If done correctly, the two bevels should be of equal width, parallel from top to bottom and both scary sharp. From the first day I knew I was in for a challenge since the belly bevel was bowed and the forward bevel was wider than the rear bevel. Added to that, the smaller front bevel was wider at the tip that its rear corner.

It turned into several days of "_ink, polish, measure--ink, polish, measure_." And there were times when I just set the folder aside and listened to the Brewers' game. Kusa deserved a perfect edge, and it was a fight.
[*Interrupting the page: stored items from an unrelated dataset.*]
-- ==== Sys2Proof/Word.lean ====
section
/-! DEFINITION. The machine's words and bytes (R5, R6, R46). -/

namespace Sys2Proof

/-- A 64-bit register or instruction word (R26, R46). -/
abbrev Word := BitVec 64
/-- A byte of memory (R6). -/
abbrev Byte := BitVec 8

end Sys2Proof
end

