-- ==== Sys2Proof/Syntax.lean ====
section
/-! DEFINITION. The instructions of the P640: one constructor of `Instr` per row of spec/opcode_table.json. Control words
(formats of R48) carry their guard and the fields their rule names; the rows that are no control word (element and operator
firings, port, engine, scheduler, supervisor, host, link and power steps) carry the site, core, partition or request that
takes the step. Conditions on the fields stand in WellFormed.lean. -/

namespace Sys2Proof

/-- A six-bit register field (R49). -/
abbrev Reg := BitVec 6
/-- A predicate number (R49). -/
abbrev Pred := BitVec 4

/-- The guard of a control word: the instruction executes when the predicate differs from the sense bit (R50). -/
structure Guard where
  pred : Pred
  sense : Bool
  deriving DecidableEq, Repr

/-- The guard of a word written without one (R50). -/
def Guard.always : Guard := ⟨0, false⟩

/-- Base, index, scale and displacement of format C.M (R56). -/
structure MemOp where
  base : Reg
  index : Reg
  scale : BitVec 2
  disp : BitVec 24
  deriving DecidableEq, Repr

/-- Access sizes of R56. -/
inductive Size where | b | h | w | d | q
  deriving DecidableEq, Repr

/-- Scopes of R9 and R55. -/
inductive Scope where | core | part | dev | fab | sys
  deriving DecidableEq, Repr

/-- Rounding qualifiers of R54. -/
inductive Rnd where | rne | rtz | rdn | rup | rsr
  deriving DecidableEq, Repr

/-- Type codes of R53. -/
inductive Ty where
  | f32 | bf16 | f16 | e4m3 | e5m2 | e2m1 | e8m0 | c2x8 | f64
  | s8 | s16 | s32 | s64 | z8 | z16 | z32 | z64
  deriving DecidableEq, Repr

/-- Conditions of R78. -/
inductive Cond where | eq | ne | lt | ge | le | gt | ltz | gez | lez | gtz | tst | ntst
  deriving DecidableEq, Repr

/-- Forms 0, 1 (.bc) and 2 (.sc) of R152. -/
inductive OpForm where | range | bc | sc
  deriving DecidableEq, Repr

/-- Stream modes of R312. -/
inductive StrmMode where | rd | fib | wr | scat | sadd | smin | smax | gath
  deriving DecidableEq, Repr

/-- Operations of R359. -/
inductive AmoOp where | add | xchg | and | or | xor | min | max | minz | maxz | fadd | fmin | fmax
  deriving DecidableEq, Repr

/-- The argument page of PART_CREATE (R456). -/
structure PartArgs where
  number : Nat
  geom : Word
  cmax : Nat
  ringBase : Word
  ringLog : Nat
  completion : Word
  bwShare : BitVec 32
  supAsid : BitVec 13
  supCode : Word
  deriving DecidableEq, Repr

/-- One rank of GROUP_REG (R456). -/
structure Member where
  device : BitVec 12
  part : Nat
  core : Nat
  deriving DecidableEq, Repr

/-- A host request over CXL.mem (R343): a read, or a write of some bytes; and the accesses to the host window that no other step
makes (R453): a read of an offset, and a write of MB_ARG. -/
inductive HostReq where
  | read (addr len : Nat)
  | write (addr : Nat) (bytes : List Byte)
  | window (offset : Nat)
  | mailboxArg (v : Word)
  deriving DecidableEq, Repr

/-- A host response over CXL.cache (R344): the bytes of a line, the completion of a write, or a back-invalidate response. -/
inductive CxlResp where
  | data (line : Nat) (bytes : List Byte)
  | writeDone (line : Nat)
  | backInvalidate (line : Nat)
  deriving DecidableEq, Repr

/-- The fields of a Druat flit that the P640 acts on (R462): source device, sequence number, address, the bytes the mask
marks with their offsets in the line, and the highest sequence number the sender has received. -/
structure Flit where
  src : BitVec 12
  seq : BitVec 32
  addr : Nat
  bytes : List (Nat × Byte)
  ack : Nat
  deriving DecidableEq, Repr

/-- The operations of element words (R69). -/
inductive ElemOp where
  | empty | mov | iadd | isub | imul | imad | iand | ior | ixor | ishl | ishr | isra | imin | imax | icmp | sel
  | cmpc | deq | emit | fadd | fsub | fmul | ffma | fmin | fmax | fcmp | fexp2 | frcp
  | fcvtF32Bf16 | fcvtF32F16 | fcvtF32E4m3 | fcvtF32E5m2 | fcvtF32E2m1 | fcvtF32S32 | fcvtF32Z32
  | fcvtBf16F32 | fcvtF16F32 | fcvtE4m3F32 | fcvtE5m2F32 | fcvtE2m1F32 | fcvtS32F32 | fcvtZ32F32
  | vaddBf16 | vmulBf16 | vfmaBf16 | vaddF16 | vmulF16 | vfmaF16 | vaddS16 | vmulS16 | vaddS8 | vmulS8
  deriving DecidableEq, Repr

/-- The fields of an element word (R64). -/
structure ElemWord where
  flagsTrue : BitVec 8
  flagsFalse : BitVec 8
  inputs : BitVec 4
  outputs : BitVec 4
  tagChannel : BitVec 2
  tagClass : BitVec 3
  negate : Bool
  op : ElemOp
  dest : BitVec 4
  srcA : BitVec 4
  srcB : BitVec 4
  deq : BitVec 4
  flagMode : BitVec 2
  flagIndex : BitVec 3
  outTag : BitVec 3
  deriving DecidableEq, Repr
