/-- Operations whose addend is the old destination register (R274). -/
def ElemOp.addends : ElemOp → Bool
  | .imad | .ffma | .vfmaBf16 | .vfmaF16 => true
  | _ => false
/-- Operations that read source a alone (R278, R288). -/
def ElemOp.unary : ElemOp → Bool
  | .mov | .fexp2 | .frcp | .fcvtF32Bf16 | .fcvtF32F16 | .fcvtF32E4m3 | .fcvtF32E5m2 | .fcvtF32E2m1 | .fcvtF32S32
  | .fcvtF32Z32 | .fcvtBf16F32 | .fcvtF16F32 | .fcvtE4m3F32 | .fcvtE5m2F32 | .fcvtE2m1F32 | .fcvtS32F32 | .fcvtZ32F32 => true
  | _ => false

/-- The word of an element instruction (R64). -/
def ElemWord.encode (e : ElemWord) : Word :=
  e.flagsTrue ++ e.flagsFalse ++ e.inputs ++ e.outputs ++ e.tagChannel ++ e.tagClass ++ BitVec.ofBool e.negate ++ 0#2 ++
  e.op.code ++ e.dest ++ e.srcA ++ e.srcB ++ e.deq ++ e.flagMode ++ e.flagIndex ++ e.outTag ++ 0#1

/-- A source code that names an input needs that input (R68). -/
def ElemWord.srcOk (e : ElemWord) (src : BitVec 4) : Bool :=
  if src.extractLsb' 2 2 == 2#2 then e.inputs.getLsbD (src.extractLsb' 0 2).toNat else true

/-- The output channels a destination names (R65). -/
def destOuts (dest : BitVec 4) : BitVec 4 :=
  match dest.toNat with
  | 8 => 0b0001 | 9 => 0b0010 | 10 => 0b0100 | 11 => 0b1000 | 12 => 0b0011 | _ => 0

/-- The rules of R65 to R68 and R288 that concern one element word alone. -/
def ElemWord.ok (e : ElemWord) : Bool :=
  e.dest.toNat ≤ 13 &&
  (e.flagMode != 0 || e.flagIndex == 0) &&
  !(e.tagClass == 7 && !e.negate) &&
  ((e.tagChannel == 0 && e.tagClass == 7 && e.negate) || e.inputs.getLsbD e.tagChannel.toNat) &&
  e.srcOk e.srcA && e.srcOk e.srcB && (e.deq &&& ~~~e.inputs) == 0 &&
  (destOuts e.dest &&& ~~~e.outputs) == 0 &&
  (e.flagsTrue &&& e.flagsFalse) == 0 &&
  e.outTag != 7 && (e.outTag == 0 || (8 ≤ e.dest.toNat && e.dest.toNat ≤ 12)) &&
  (!e.op.unary || e.srcB == 0) &&
  (!e.op.addends || e.dest.toNat ≤ 7) &&
  (e.op != .emit || (8 ≤ e.dest.toNat && e.dest.toNat ≤ 12)) &&
  (e.op != .deq || (e.dest == 13 && e.srcA == 0 && e.srcB == 0 && e.flagMode != 3))

/-- The fields of a word read as an element word (R64), when its op is assigned and its zero fields are zero. -/
def ElemWord.ofWord (w : Word) : Option ElemWord := do
  let op ← ElemOp.ofCode (w.extractLsb' 25 7)
  if w.extractLsb' 32 2 == 0 && !w.getLsbD 0 then
    pure ⟨w.extractLsb' 56 8, w.extractLsb' 48 8, w.extractLsb' 44 4, w.extractLsb' 40 4, w.extractLsb' 38 2,
      w.extractLsb' 35 3, w.getLsbD 34, op, w.extractLsb' 21 4, w.extractLsb' 17 4, w.extractLsb' 13 4,
      w.extractLsb' 9 4, w.extractLsb' 7 2, w.extractLsb' 4 3, w.extractLsb' 1 3⟩
  else none

/-- Decoding of an element word (R68, R288): total, none where CFG rejects the word. The word of zeros is an empty slot (R69), although
its tag field would be a reserved value under R66 (DEDUCED, log entry 28). -/
def decodeElem (w : Word) : Option ElemWord :=
  match ElemWord.ofWord w with
  | some e => if w == 0 || e.ok then some e else none
  | none => none

end Sys2Proof
end

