-- ==== Sys2Proof/Machine/Float.lean ====
section
/-! DEFINITION. Number formats and exact arithmetic (R106 to R126): a value is NaN, an infinity or an exact dyadic number with
its sign; every operation is exact, and one rounding narrows the result to its format. -/

namespace Sys2Proof

/-- A floating value: NaN, an infinity, or (−1)^neg × m × 2^e exactly; a zero keeps its sign (R106, R113). -/
inductive FVal where
  | nan
  | inf (neg : Bool)
  | fin (neg : Bool) (m : Nat) (e : Int)
  deriving DecidableEq, Repr

/-- How a format treats its all-ones exponent (R106). -/
inductive FmtKind where | ieee | e4m3 | e2m1
  deriving DecidableEq, Repr

/-- A floating format: exponent and mantissa bits, bias, and its special encodings (R106). -/
structure Fmt where
  eb : Nat
  mb : Nat
  bias : Int
  kind : FmtKind
  deriving DecidableEq, Repr

def Fmt.f64 : Fmt := ⟨11, 52, 1023, .ieee⟩
def Fmt.f32 : Fmt := ⟨8, 23, 127, .ieee⟩
def Fmt.bf16 : Fmt := ⟨8, 7, 127, .ieee⟩
def Fmt.f16 : Fmt := ⟨5, 10, 15, .ieee⟩
def Fmt.e4m3 : Fmt := ⟨4, 3, 7, .e4m3⟩
def Fmt.e5m2 : Fmt := ⟨5, 2, 15, .ieee⟩
def Fmt.e2m1 : Fmt := ⟨2, 1, 1, .e2m1⟩

/-- The format of a floating type code (R53). -/
def Ty.fmt : Ty → Option Fmt
  | .f64 => some Fmt.f64 | .f32 => some Fmt.f32 | .bf16 => some Fmt.bf16 | .f16 => some Fmt.f16
  | .e4m3 => some Fmt.e4m3 | .e5m2 => some Fmt.e5m2 | .e2m1 => some Fmt.e2m1
  | .e8m0 | .c2x8 | .s8 | .s16 | .s32 | .s64 | .z8 | .z16 | .z32 | .z64 => none

/-- Width of an element in bits (R106 to R109). -/
def Ty.bits : Ty → Nat
  | .f64 | .s64 | .z64 => 64 | .f32 | .s32 | .z32 => 32 | .bf16 | .f16 | .s16 | .z16 | .c2x8 => 16
  | .e4m3 | .e5m2 | .e8m0 | .s8 | .z8 => 8 | .e2m1 => 4
/-- Width of an element in bytes, at least one. -/
def Ty.bytes (t : Ty) : Nat := max 1 (t.bits / 8)
/-- The signed integer types (R109). -/
def Ty.signed : Ty → Bool
  | .s8 | .s16 | .s32 | .s64 => true
  | .f32 | .bf16 | .f16 | .e4m3 | .e5m2 | .e2m1 | .e8m0 | .c2x8 | .f64 | .z8 | .z16 | .z32 | .z64 => false

/-- Bits of a number, by halving; the fuel bounds the count. -/
def bitLenAux : Nat → Nat → Nat
  | 0, _ => 0
  | f + 1, n => if n == 0 then 0 else bitLenAux f (n / 2) + 1
/-- The number of bits of n, for n below 2^4096. -/
def bitLen (n : Nat) : Nat := bitLenAux 4096 n

/-- x × 2^k rounded down, for any k. -/
def shiftNat (x : Nat) (k : Int) : Nat := if k ≥ 0 then x * 2 ^ k.toNat else x / 2 ^ (-k).toNat

/-- The value of an encoding (R106, R107). -/
def Fmt.decode (f : Fmt) (x : Nat) : FVal :=
  let m := x % 2 ^ f.mb
  let e := x / 2 ^ f.mb % 2 ^ f.eb
  let s := x / 2 ^ (f.mb + f.eb) % 2 == 1
  let top := e == 2 ^ f.eb - 1
  if f.kind == .ieee && top then (if m == 0 then .inf s else .nan)
  else if f.kind == .e4m3 && top && m == 7 then .nan
  else if e == 0 then .fin s m (1 - f.bias - f.mb)
  else .fin s (m + 2 ^ f.mb) (e - f.bias - f.mb)

/-- The canonical NaN of a format (R111); .e2m1 has none, and a NaN gives +0 there (R117). -/
def Fmt.nan (f : Fmt) : Nat :=
  match f.kind with
  | .ieee => (2 ^ f.eb - 1) * 2 ^ f.mb + 2 ^ (f.mb - 1)
  | .e4m3 => 0x7F
  | .e2m1 => 0

/-- The encoding of the largest finite value, without sign (R106). -/
def Fmt.maxBits (f : Fmt) : Nat :=
  match f.kind with
  | .ieee => (2 ^ f.eb - 1) * 2 ^ f.mb - 1
  | .e4m3 => 0x7E
  | .e2m1 => 7

/-- The sign bit of a format. -/
def Fmt.sign (f : Fmt) (neg : Bool) : Nat := if neg then 2 ^ (f.mb + f.eb) else 0

/-- The encoding of a signed infinity, where the format has one; else what R117 gives in its place without .sat. -/
def Fmt.infBits (f : Fmt) (neg : Bool) : Nat :=
  match f.kind with
  | .ieee => f.sign neg + (2 ^ f.eb - 1) * 2 ^ f.mb
  | .e4m3 => f.nan
  | .e2m1 => f.sign neg + f.maxBits

/-- The magnitude m × 2^e narrowed to a multiple of 2^q by a rounding (R115). -/
def roundAt (rnd : Rnd) (draw : Nat) (neg : Bool) (m : Nat) (e q : Int) : Nat :=
  if e ≥ q then m * 2 ^ (e - q).toNat
  else
    let k := (q - e).toNat
    let lo := m / 2 ^ k
    let rem := m % 2 ^ k
    if rem == 0 then lo
    else
      let up := match rnd with
        | .rne => decide (2 ^ k < 2 * rem) || (2 * rem == 2 ^ k && lo % 2 == 1)
        | .rtz => false
        | .rdn => neg
        | .rup => !neg
        | .rsr => decide (draw < rem * 65536 / 2 ^ k)
      if up then lo + 1 else lo

/-- The result of a rounding whose magnitude passes the largest finite value (R117). -/
def Fmt.overflow (f : Fmt) (rnd : Rnd) (sat neg : Bool) : Nat :=
  if sat then f.sign neg + f.maxBits
  else match rnd with
    | .rne | .rsr => f.infBits neg
    | .rtz => f.sign neg + f.maxBits
    | .rdn => if neg then f.infBits neg else f.sign neg + f.maxBits
    | .rup => if neg then f.sign neg + f.maxBits else f.infBits neg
Earlier today I cut the front bevel, and by dumb luck, it matched the belly bevel. Oh, I still have to polish and clean the pivot, but the edges are true, and it's the beginning of the end.

...that is, if KUSA is still speaking to me...


----------



## The Tourist (Jun 9, 2016)

...and then I remembered...

It looks like I might be burning that midnight oil to complete this knife. On 08-19-19 I will be going into the eye surgeon so they can fix/remove a cataract. If I don't finish the knife by then I'll be doing it with only one eye!


----------



## KUSA (Apr 21, 2016)

Why wouldn’t I be speaking to you? I’ve just been working a lot of hours lately and just got back home from a business trip.


----------



## The Tourist (Jun 9, 2016)

KUSA said:


> Why wouldn't I be speaking to you? I've just been working a lot of hours lately and just got back home from a business trip.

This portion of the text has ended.